In the introduction they set out four “principles of wikinomics”:

  • Being Open,
  • Peering,
  • Sharing, and
  • Thinking globally

Being open, sharing and thinking globally are principles I have talked about on this blog, and in the case of being open and sharing they are themes I have returned to multiple times.  My enthusiasm for enterprise2.0 stems from these ideas.

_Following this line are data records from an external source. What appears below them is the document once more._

-- ==== Sys2Proof/WellFormed.lean ====
section
/-!
DEFINITION. Well-formed commands: the units that a command names exist (R3, R35), and its fields lie within their widths.
-/
namespace Sys2Proof

/-- A number of n bits. -/
abbrev fits (n v : Nat) : Bool := decide (v < 2 ^ n)

/-- A packet's virtual channel, extension and data type (R80). -/
def Packet.wf (p : Packet) : Bool := p.vc < 4 && p.extVc < 4 && fits 6 p.dataType
/-- Fields of a PTP header (R407). -/
def PtpHdr.wf (h : PtpHdr) : Bool := h.port < 2 && fits 8 h.domain && fits 64 h.clockId && fits 16 h.portNumber && fits 16 h.seq
/-- Fields of an Announce (R408). -/
def AnnounceData.wf (a : AnnounceData) : Bool :=
  fits 64 a.gmId && fits 8 a.priority1 && fits 8 a.clockClass && fits 8 a.accuracy && fits 16 a.variance && fits 8 a.priority2
    && fits 16 a.stepsRemoved
/-- Fields of a yard frame's header (R431). -/
def YardFrame.wf (f : YardFrame) : Bool :=
  f.port < 2 && fits 16 f.magic && fits 8 f.version && fits 8 f.kind && fits 16 f.src && fits 16 f.dst && fits 32 f.seq
    && fits 8 f.leadYard && fits 8 f.memberYard && fits 16 f.part && fits 16 f.parts && fits 64 f.step
/-- The tag of a recovery transfer (R398). -/
def RecHdr.wf (h : RecHdr) : Bool := fits 32 h.tag
def RegTarget.wf : RegTarget → Bool
  | .object addr e vs => fits 24 addr && fits 24 e && !vs.isEmpty
  | .domain addr _ => fits 24 addr
  | .bar0 o b => o + b.length ≤ 0x1000000 && !b.isEmpty
def Owner.wf : Owner → Bool
  | .session id => id != 0 && fits 32 id
  | _ => true

/-- Whether a command is one that can reach the CT32. -/
def Instr.wf : Instr → Bool
  | .stepBoundary => true
  | .ingressClose _ => true
  | .stretchLimitClose _ => true
  | .computeLimit _ => true
  | .gateSilent g => g < 36
  | .stallDeliver s _ => s < 32
  | .fusionStart _ => true
  | .solveCapped => true
  | .fusionComplete => true
  | .stepDoneUnfused _ => true
  | .holdResultReceive d c e r => fits 16 d && fits 16 c && fits 8 e && fits 2 r
  | .holdWatchdogTrip => true
  | .holdReadbackMismatch p _ _ => p < 16
  | .sdpDatagramRx p _ _ => p < 2
  | .sdpReassemblyTimeout _ => true
  | .sessionTimeout id => id != 0 && fits 32 id
  | .read => true
  | .write => true
  | .readBlock => true
  | .writeBlock => true
  | .commit => true
  | .discard => true
  | .list => true
  | .sessionOpen => true
  | .sessionClose => true
  | .attest => true
  | .baleCommit who => who.wf
  | .baleDiscard who => who.wf
  | .mbxGo => true
  | .mbxResponse => true
  | .registerWrite t => t.wf
  | .counterClear addr => fits 24 addr
  | .csi2Packet g p => g < 36 && p.wf
  | .evNeg g => g < 36
  | .evPos g => g < 36
  | .vecNeg g => g < 36
  | .vecPos g => g < 36
  | .timeHigh g => g < 36
  | .marker g => g < 36
  | .pad g => g < 36
  | .status g => g < 36
  | .reservedWord g => g < 36
  | .stagingFlushTimeout g => g < 36
  | .blockRelease g b => g < 36 && b < 16384
  | .tableLoadLateSwitch g => g < 36
  | .tableSwitchLimit g => g < 36
  | .i2cXfer g b => g < 6 && b.length ≤ 4096
  | .i2cWrite g _ => g < 6
  | .i2cRead g _ => g < 6
  | .i2cWriteRead g _ => g < 6
  | .i2cDelay g => g < 6
  | .i2cEnd g => g < 6
  | .i2cTimeout g => g < 6
  | .groomCycleStart => true
  | .groomEpochCommit => true
  | .groomAccept n => fits 32 n
  | .biasScriptGiveUp g => g < 36
  | .chainInput c => c < 16
  | .chainSettled c => c < 16
  | .sieveEvaluation => true
  | .jobLoad j => j < 64
  | .jobUnload j => j < 64
  | .jobLoadDone j => j < 64
  | .yardReadmit y m => y < 256 && m < 64
  | .haloArrival s l => s < 32 && l < 256
  | .haloDeadline s l => s < 32 && l < 256
  | .ingressBlockConsume s => s < 32
  | .sheafSeal s l => s < 32 && l < 256
  | .spikeLayerStart s l => s < 32 && l < 256
  | .denseLayerStart s l => s < 32 && l < 256
  | .detectListMerge j l => j < 64 && l < 256
  | .gleanVisit s l p _ _ _ => s < 32 && l < 256 && p < 4
  | .timingErrorReplay s _ => s < 32
  | .replayEmergency s => s < 32
  | .supplyWindowEnd => true
  | .supplyConfirmTimeout => true
  | .supplySettled => true
  | .throttleEnd s => s < 32
  | .holdoffEnd => true
  | .operationOn r _ => r < 4
  | .operationOff r _ => r < 4
  | .voutCommand r _ => r < 4
  | .readVout r w _ => r < 4 && fits 16 w
  | .statusWord r w _ => r < 4 && fits 16 w
  | .pmbusStretchTimeout => true
  | .pmbAlert => true
  | .pgoodRise r => r < 4
  | .pgoodFall r => r < 4
  | .pgoodTimeout r => r < 4
  | .tailAdvance t => t < 16384
  | .headWrite t h => t < 16384 && fits 32 h
  | .pop t o n _ => t < 16384 && n != 0 && o + n ≤ 64
  | .chanStart c => c < 256
  | .chanPause c => c < 256
  | .chanResume c => c < 256
  | .chanStop c => c < 256
  | .engineTurn e => e < 8
  | .descriptorEnd e _ => e < 8
  | .pauseDrained c _ => c < 256
  | .gddr6TrainingDone h r n => h < 2 && [0, 12, 14, 16].contains r && (n == 8 || n == 16)
  | .gddr6ZeroingDone h => h < 2
  | .memRetrain c _ _ => c < 16
  | .memScrubRead n => n ≤ 72
  | .scrubWriteback => true
  | .ceLimitExceeded c => c < 16
  | .granarySweep _ bad => bad.all (· < 32768)
  | .usb4LinkUp r => 1 ≤ r && r ≤ 3
  | .pcieTunnelUp => true
  | .busMasterEnter => true
  | .busMasterExit _ => true
  | .pcieFunctionReset => true
  | .usb4LinkLoss => true
  | .bar2Access _ o n _ => n != 0 && o + n ≤ 0x800000000
  | .timeSecondsLatch => true
  | .statusClearOnRead o => o == 0x40 || o == 0x44
  | .timeNowLatch => true
  | .recoveryIdentify h => h.wf
  | .recoveryLoad h o _ => h.wf && fits 32 o
  | .recoveryBoot h n => h.wf && fits 32 n
  | .recoveryStatus h => h.wf
  | .timeSet ns => fits 64 ns
  | .syncRx h _ _ => h.wf
  | .followUpRx h _ => h.wf
  | .delayRespRx h _ => h.wf
  | .announceRx h a => h.wf && a.wf
  | .delayReqRx h => h.wf
  | .pdelayReqRx h _ => h.wf
  | .pdelayRespRx h => h.wf
  | .managementRx h => h.wf
  | .syncTx _ => true
  | .announceTx => true
  | .delayReqTx _ => true
  | .pdelayReqTx p _ => p < 2
  | .announceTimeout => true
  | .syncTimeout => true
  | .followUpTimeout => true
  | .gsyncPulseEnd => true
  | .toutPulse i => i < 8
  | .toutPulseEnd i => i < 8
  | .tcapEdge i _ _ => i < 2
  | .clockLoss _ => true
  | .heartbeat f => f.wf
  | .halo f => f.wf
  | .delivery f => f.wf
  | .records f => f.wf
  | .tracks f => f.wf
  | .remap f => f.wf
  | .peerLost n => n < 4096
  | .remapDeadline => true
  | .portLinkUp p => p < 2
  | .portLinkDown p => p < 2
  | .arpRequest p _ => p < 2
  | .icmpEchoRequest p _ _ _ _ => p < 2
  | .neighbourSolicitation p _ => p < 2
  | .unwantedFrame p _ => p < 2
  | .domainPhaseReady d => 1 ≤ d && d < 54
  | .domainSwitchesOpen d => 1 ≤ d && d < 54
  | .quiesceDone d => 1 ≤ d && d < 54
  | .quiesceTimeout d => 1 ≤ d && d < 54
  | .switchFail d => 1 ≤ d && d < 54
  | .wakeInput n _ => n < 4
  | .wakeClear m => fits 8 m
  | .retainedSleep => true
  | .deepSleep => true
  | .pclkTrim => true
  | .powerOnReset => true
  | .resetNAssert _ => true
  | .resetNRelease b => b < 8
  | .firmwareStart => true
  | .bootReset => true
  | .qspiWriteImage => true
  | .qspiWriteConfig => true
  | .qspiErasePointer => true
  | .qspiWriteDone _ => true
  | .rollbackAdvance v => fits 8 v
  | .fwWatchdog => true
  | .paddockResetDone => true
  | .faultClear b m => b < 93 && fits 32 m
  | .faultForce b m => b < 93 && fits 32 m
  | .faultClearCounts b => b < 93
  | .muckPassStart u => u < 87
  | .sliceStart u => u < 87
  | .slicePreempt u _ => u < 87
  | .sliceEnd u o => u < 87 && fits 32 o
  | .muckRequest u => u < 87
  | .muckRelease s => s < 32
  | .deskewSequence g _ => g < 36
  | .powerOnResetRelease _ b => b < 8
  | .wakeRelease n => n < 4
  | .frameErrorRx p _ => p < 2
  | .qualificationTimeout => true
  | .troughResetDone => true

end Sys2Proof
end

Peering is a bit different though – on this one I find myself on the fence.  Peering is the notion that strict hierarchy is a barrier rather than an enabler – I can see that to an extent – wikipedia and Linux both show that people are more passionate when contributing to a movement in which they feel they have genuine ownership.  But at the same time wikipedia and all open source movements wouldn’t be where they are today without the hierarchies that they have developed.  Then there is the question of making money – mass collaboration can be achieving great things for the world, but it is only significant in the narrow context of VCs and entrerpreneurs (ie this blog) if it can be harnessed to turn a profit.  Most organisations operating in this area either don’t try to make profits or struggle to do so.

The notion of peering is also important to just about every social media site.  It seems to me that this is somewhat different to what is going on with the more altruistic phenomena I describe above.  On social networks 99% of activity is selfishly motivated – in the style of Adam Smith’s Invisible Hand this operates for the greater good, but selfish activity it is none the less.  Very different to writing something for Wikipedia.

It seems to me therefore that there are at least three important concpets at play in peering – hierarchy, altruism and potential for profit.  I have yet to see a good analysis of how they operate and interact.

I am excited about reading the whole book but it is on the subject of peering that I hope to learn the most.

There is (of course) a Wikinomics blog that makes good reading – for example there is a recent post on myfootballclub a mass collaboration effort to buy a UK football club (they are halfway to their target of 50,000 investors at £35 each who will then all be co-chairman of the club they vote to buy – Leeds is the current favourite).